> _TASK INSTRUCTIONS_:
I need the number of lines in the following entries that hold the word "LinksMoved", and no other text.

━━ DATA PROVIDED ━━

/-- P4 takes the quadrant PLLs off and lowers the voltages. -/
theorem pllsOff_deep (b : Block) : (pllsOff 4 b).clk.linkLock = 0 ∧ (pllsOff 4 b).clk.tsvLock = 0
    ∧ (pllsOff 4 b).clk.vddl = 600 ∧ (pllsOff 4 b).clk.vdds = 700 := by
  have hlink : BitVec.ofNat 4 (unitsIn b 4).toNat = 0#4 := by
    refine BitVec.eq_of_getLsbD_eq fun i hi => ?_
    rw [BitVec.getLsbD_ofNat, unitsIn_deep b (by omega), Bool.and_false, BitVec.getLsbD_zero]
  have htsv : BitVec.ofNat 4 ((unitsIn b 4).toNat / 16) = 0#4 := by
    refine BitVec.eq_of_getLsbD_eq fun i hi => ?_
    rw [BitVec.getLsbD_ofNat, Nat.testBit_div_two_pow (i := i) (n := 4), unitsIn_deep b (by omega), Bool.and_false, BitVec.getLsbD_zero]
  refine ⟨?_, ?_, rfl, rfl⟩
  · change _ &&& BitVec.ofNat 4 (unitsIn b 4).toNat = 0
    rw [hlink]
    exact BitVec.and_zero
  · change _ &&& BitVec.ofNat 4 ((unitsIn b 4).toNat / 16) = 0
    rw [htsv]
    exact BitVec.and_zero

/-! ### The entry of a state (R434 to R436, R438) -/

theorem useRegs_clean {base : Nat} (h : b.regs.badPar = []) : useRegs base b = b := by
  rw [useRegs, h]
  rfl

theorem enterPower_waits (busy : BitVec 15) (hpar : s.blk.regs.badPar = []) (hopen : refusing s.blk = false)
    (hbusy : isIdle s.blk = false ∨ s.blk.clk.running.isSome = true ∨ s.blk.clk.queue ≠ []) :
    enterPower busy s = s.upd (setLimit 4 s.blk) := by
  have hwait : (!isIdle s.blk || s.blk.clk.running.isSome || s.blk.clk.queue != []) = true := by
    rcases hbusy with h | h | h <;> simp [h]
  unfold enterPower
  dsimp only
  rw [useRegs_clean hpar, if_neg (ne_true_of_eq_false hopen), if_pos hwait]
  rfl

/-- The gates that the entry of P`n` closes on a unit that is busy or at an open transfer (R433). -/
def entryGates (busy : BitVec 15) (n : Nat) (b : Block) : BitVec 15 :=
  unitsIn b b.pwr.state.toNat &&& ~~~(unitsIn b n) &&& (busy ||| fabricBusy b)

theorem enterPower_idle (busy : BitVec 15) (hpar : s.blk.regs.badPar = []) (hopen : refusing s.blk = false)
    (hidle : isIdle s.blk = true) (hrun : s.blk.clk.running = none) (hqueue : s.blk.clk.queue = []) :
    enterPower busy s = if chooseState s.blk ≤ s.blk.pwr.state.toNat then s.upd (setLimit (limitOf s.blk s.blk.pwr.state.toNat) s.blk)
      else if entryGates busy (chooseState s.blk) s.blk ≠ 0 then
        s.upd (setLimit 5 (refuseGate (entryGates busy (chooseState s.blk) s.blk) s.blk))
      else enterState (chooseState s.blk) s := by
  unfold enterPower
  dsimp only
  rw [useRegs_clean hpar, if_neg (ne_true_of_eq_false hopen)]
  simp only [hidle, hrun, hqueue, Bool.not_true, Option.isSome_none, bne_self_eq_false, Bool.or_self, Bool.false_eq_true, if_false]
  rfl

theorem chooseState_le (b : Block) : chooseState b ≤ 4 := by
  unfold chooseState
  cases hfind : ([4, 3, 2, 1].filter fun n => n ≤ maxAllowed b).find? fun n => fitsQuiet b n && fitsEvent b n with
  | none => exact Nat.zero_le 4
  | some n =>
    have hmem : n ∈ [4, 3, 2, 1] := List.mem_of_mem_filter (List.mem_of_find?_eq_some hfind)
    have hall : ∀ n ∈ [4, 3, 2, 1], n ≤ 4 := by decide
    exact hall n hmem

/-- The block as the entry of P`n` finds its channels. -/
def stateTaken (n : Nat) (b : Block) : Block :=
  let c := ctrAdd (pwrBase + 0x1C + 4 * n) 1 (idlePorts n b)
  { c with pwr := { c.pwr with state := BitVec.ofNat 3 n, limit := limitOf c n } }

theorem stateTaken_keeps (n : Nat) (b : Block) : (stateTaken n b).chans = (idlePorts n b).chans
    ∧ (stateTaken n b).regs = (ctrAdd (pwrBase + 0x1C + 4 * n) 1 (idlePorts n b)).regs
    ∧ (stateTaken n b).regs.pend = (idlePorts n b).regs.pend := ⟨rfl, rfl, rfl⟩

/-- The channels of the entry of P`n`: those that enter self-refresh, and in P1 and P2 those that enter power-down. -/
def chansSleep (n : Nat) (s : State) : State :=
  let doze := if n = 1 then [] else if n = 2 then dozing (ctrAdd (pwrBase + 0x1C + 4 * n) 1 (idlePorts n s.blk)) else List.range 32
  let s := doze.foldl (fun s c => dozeChan c s) (s.upd (stateTaken n s.blk))
  if n ≤ 2 then (List.range 32).foldl (fun s c => sleepChan c s) s else s

theorem enterState_eq (n : Nat) (s : State) :
    enterState n s = (chansSleep n s).upd (setWake n (gateEngines (pllsOff n (chansSleep n s).blk))) := rfl

theorem chansSleep_spared (n : Nat) (s : State) : spared (chansSleep n s).blk = spared (stateTaken n s.blk) := by
  unfold chansSleep
  dsimp only
  split
  · rw [foldl_spared _ (fun t c => sleepChan_spared t c), foldl_spared _ (fun t c => dozeChan_spared t c)]
    rfl
  · rw [foldl_spared _ (fun t c => dozeChan_spared t c)]
    rfl

theorem nextKnown_setWake (n : Nat) (b : Block) : nextKnown (setWake n b) = nextKnown b := rfl

/-- The entry of P`n`, whatever its channels and engines meet on the way. -/
theorem enterState_taken {n : Nat} (hn : n ≤ 4) (s : State) : ∃ t, enterState n s = t ∧ t.blk.pwr.state.toNat = n
    ∧ (n = 4 → t.blk.clk.linkLock = 0 ∧ t.blk.clk.tsvLock = 0 ∧ t.blk.clk.vddl = 600 ∧ t.blk.clk.vdds = 700)
    ∧ t.blk.pwr.wakeAt = if n ≥ 3 then (nextKnown t.blk).map fun e => t.blk.now + e.2 else none := by
  have hslept := chansSleep_spared n s
  have hoff := pllsOff_stalled n (chansSleep n s).blk
  have hdeep := pllsOff_deep (chansSleep n s).blk
  have hgated := gateEngines_spared (pllsOff n (chansSleep n s).blk)
  refine ⟨_, enterState_eq n s, ?_⟩
  rw [State.upd_blk, nextKnown_setWake]
  generalize (chansSleep n s).blk = u at *
  have hpwr : (pllsOff n u).pwr = u.pwr := by rw [hoff.rest]
  have hsame : u.pwr = (stateTaken n s.blk).pwr := (congrArg Block.pwr hslept).trans rfl
  generalize hg : gateEngines (pllsOff n u) = g at *
  refine ⟨?_, fun hn => ?_, rfl⟩
  · have hstate : g.pwr = (stateTaken n s.blk).pwr := ((congrArg Block.pwr hgated).trans hpwr).trans hsame
    rw [setWake, hstate]
    exact (BitVec.toNat_ofNat n 3).trans (Nat.mod_eq_of_lt (by omega))
  · subst hn
    obtain ⟨hlink, htsv, hvddl, hvdds⟩ := hdeep
    exact ⟨(congrArg (fun b : Block => b.clk.linkLock) hgated).trans hlink, (congrArg (fun b : Block => b.clk.tsvLock) hgated).trans htsv,
      (congrArg (fun b : Block => b.clk.vddl) hgated).trans hvddl, (congrArg (fun b : Block => b.clk.vdds) hgated).trans hvdds⟩

/-- Channels that neither run nor are in power-down stay as they are. -/
theorem chansSleep_none {n : Nat} (h : ∀ k : ChanId, s.blk.chans[k].st ≠ .run ∧ s.blk.chans[k].st ≠ .powerdown) :
    chansSleep n s = s.upd (stateTaken n s.blk) := by
  have hchans : (stateTaken n s.blk).chans = s.blk.chans := (congrArg Block.chans (idlePorts_idled n s.blk).rest).trans rfl
  have hst (k : ChanId) : (s.upd (stateTaken n s.blk)).blk.chans[k].st ≠ .run
      ∧ (s.upd (stateTaken n s.blk)).blk.chans[k].st ≠ .powerdown := by
    rw [State.upd_blk, hchans]
    exact h k
  have hdoze (l : List Nat) : l.foldl (fun s c => dozeChan c s) (s.upd (stateTaken n s.blk)) = s.upd (stateTaken n s.blk) :=
    foldl_fix _ _ _ fun c _ => if_neg fun hc => hc.elim (hst (cid c)).1 (hst (cid c)).2
  have hsleep : (List.range 32).foldl (fun s c => sleepChan c s) (s.upd (stateTaken n s.blk)) = s.upd (stateTaken n s.blk) :=
    foldl_fix _ _ _ fun c _ => if_pos (hst (cid c)).1
  unfold chansSleep
  dsimp only
  rw [hdoze, hsleep, ite_self]

theorem enterState_quiet {n : Nat} (hn : n ≤ 4) (h : ∀ k : ChanId, s.blk.chans[k].st ≠ .run ∧ s.blk.chans[k].st ≠ .powerdown)
    (hpend : s.blk.regs.pend = []) : ∃ t, enterState n s = t ∧ t.mem = s.mem
      ∧ (∀ k : ChanId, { t.blk.chans[k] with stall := s.blk.chans[k].stall } = s.blk.chans[k])
      ∧ (∀ e : EngId, heldNow t.blk e.val = true → t.blk.engs[e].st ≠ .run)
      ∧ (ctr (pwrBase + 0x1C + 4 * n) t.blk).toNat = min ctrMax ((ctr (pwrBase + 0x1C + 4 * n) s.blk).toNat + 1) := by
  have hidled := idlePorts_idled n s.blk
  have hoff := pllsOff_stalled n (stateTaken n s.blk)
  obtain ⟨tchans, tregs, tpend⟩ := stateTaken_keeps n s.blk
  have hchans : (stateTaken n s.blk).chans = s.blk.chans := by rw [tchans, hidled.rest]
  have hregs : (pllsOff n (stateTaken n s.blk)).regs = (stateTaken n s.blk).regs := by rw [hoff.rest]
  have hnone : (pllsOff n (stateTaken n s.blk)).regs.pend = [] := by
    rw [hregs, tpend, hidled.rest]
    exact hpend
  have hcount : (ctr (pwrBase + 0x1C + 4 * n) (stateTaken n s.blk)).toNat
      = min ctrMax ((ctr (pwrBase + 0x1C + 4 * n) s.blk).toNat + 1) := by
    have hlinks : ∀ p : PortId, pwrBase + 0x1C + 4 * n ≠ lnkBase p.val + 0x28 := by
      unfold pwrBase lnkBase
      omega
    rw [← hidled.ctrs _ hlinks, ← ctr_ctrAdd, ctr, tregs, ctr]
  obtain ⟨hrest, hengs⟩ := gateEngines_quiet hnone
  refine ⟨_, enterState_eq n s, ?_⟩
  rw [chansSleep_none h, State.upd_blk]
  generalize hu : pllsOff n (stateTaken n s.blk) = u at *
  generalize hg : gateEngines u = g at *
  have gchans : g.chans = u.chans := by rw [hrest]
  have gregs : g.regs = u.regs := by rw [hrest]
  refine ⟨rfl, fun k => ?_, fun e hheld => ?_, ?_⟩
  · have hk := hoff.chans k
    rw [hchans] at hk
    change { g.chans[k] with stall := s.blk.chans[k].stall } = s.blk.chans[k]
    rw [gchans]
    exact hk
  · have hsame : heldNow g e.val = heldNow u e.val := by
      rw [hrest]
      rfl
    have hnow : heldNow u e.val = true := hsame.symm.trans hheld
    change g.engs[e].st ≠ .run
    rw [hengs, hnow]
    exact gatedSt_held _
  · change (ctr (pwrBase + 0x1C + 4 * n) g).toNat = _
    rw [ctr, gregs, hregs]
    exact hcount

/-! ### The return to P0 (R439, R440) -/

/-- The block in P0. -/
def inP0 (b : Block) : Block := { b with pwr := { b.pwr with state := 0, limit := 0, wakeAt := none } }

/-- The regulators at the voltages of the clocks in force. -/
def voltsUp (b : Block) : Block := { b with clk := { b.clk with vddl := clkVddl b, vdds := 750 } }

theorem exitWith_deep (l : List Nat) (h : s.blk.pwr.state = 4) :
    exitWith l s = s.upd (voltsUp (gateEngines (inP0 (trimRegs l s.blk)))) := by
  have hsome : ¬ s.blk.pwr.state = 0 := by
    rw [h]
    decide
  have hdeep : (s.blk.pwr.state == 4) = true := beq_iff_eq.mpr h
  unfold exitWith
  dsimp only
  rw [if_neg hsome, hdeep]
  simp only [if_true, voltsUp, inP0]

theorem exitWith_light (l : List Nat) (hsome : s.blk.pwr.state ≠ 0) (h : s.blk.pwr.state ≠ 4) :
    exitWith l s = wakeChans (fun _ => true) (s.upd (forAll 16 exitTransmit (gateEngines (inP0 s.blk)))) := by
  have hlight : (s.blk.pwr.state == 4) = false := beq_eq_false_iff_ne.mpr h
  unfold exitWith
  dsimp only
  rw [if_neg hsome, hlight]
  simp only [Bool.false_eq_true, if_false]
  rfl

theorem exitTransmit_moved (p : PortId) (h : reactionOf b (fs .lnkDegrade) ≤ 2) : LinksMoved b (exitTransmit p b) := by
  unfold exitTransmit
  split
  · exact .refl b
  · split
    · exact (modPort_moved p _ b).moved
    · exact (recoverPort_moved p h).1.moved

theorem exitPorts_moved (h : reactionOf b (fs .lnkDegrade) ≤ 2) : LinksMoved b (forAll 16 exitTransmit b) :=
  List.foldlRecOn (motive := LinksMoved b) _ _ (.refl b) fun _ hc p _ => hc.trans (exitTransmit_moved p ((hc.reaction _).trans_le h))

/-- Ports that recover hold no engine and release none. -/
theorem LinksMoved.held (h : LinksMoved b t) (n : Nat) : heldNow t n = heldNow b n := by
  have hhalt : rwf (engBase n) 0 0 t = rwf (engBase n) 0 0 b := by
    rw [h.rest]
    rfl
  have hgated : engGated t n = engGated b n := by
    rw [h.rest]
    rfl
  have htested : engTested t n = engTested b n := by
    rw [h.rest]
    rfl
  have hcool : t.thm = b.thm := by rw [h.rest]
  rw [heldNow, hhalt, hgated, htested, h.safe, hcool, ← heldNow]

/-- A wake counts in the PWR block at most. -/
theorem wakeCount_eq (w : WakeCause) (b : Block) : ∃ v, wakeCount w b = { b with regs := { b.regs with ctr := v } } := by
  unfold wakeCount
  split
  · unfold noteEarly
    split <;> exact ⟨_, rfl⟩
  · exact ⟨_, rfl⟩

━━━

> _RESULT FOR THIS EXERCISE_:
4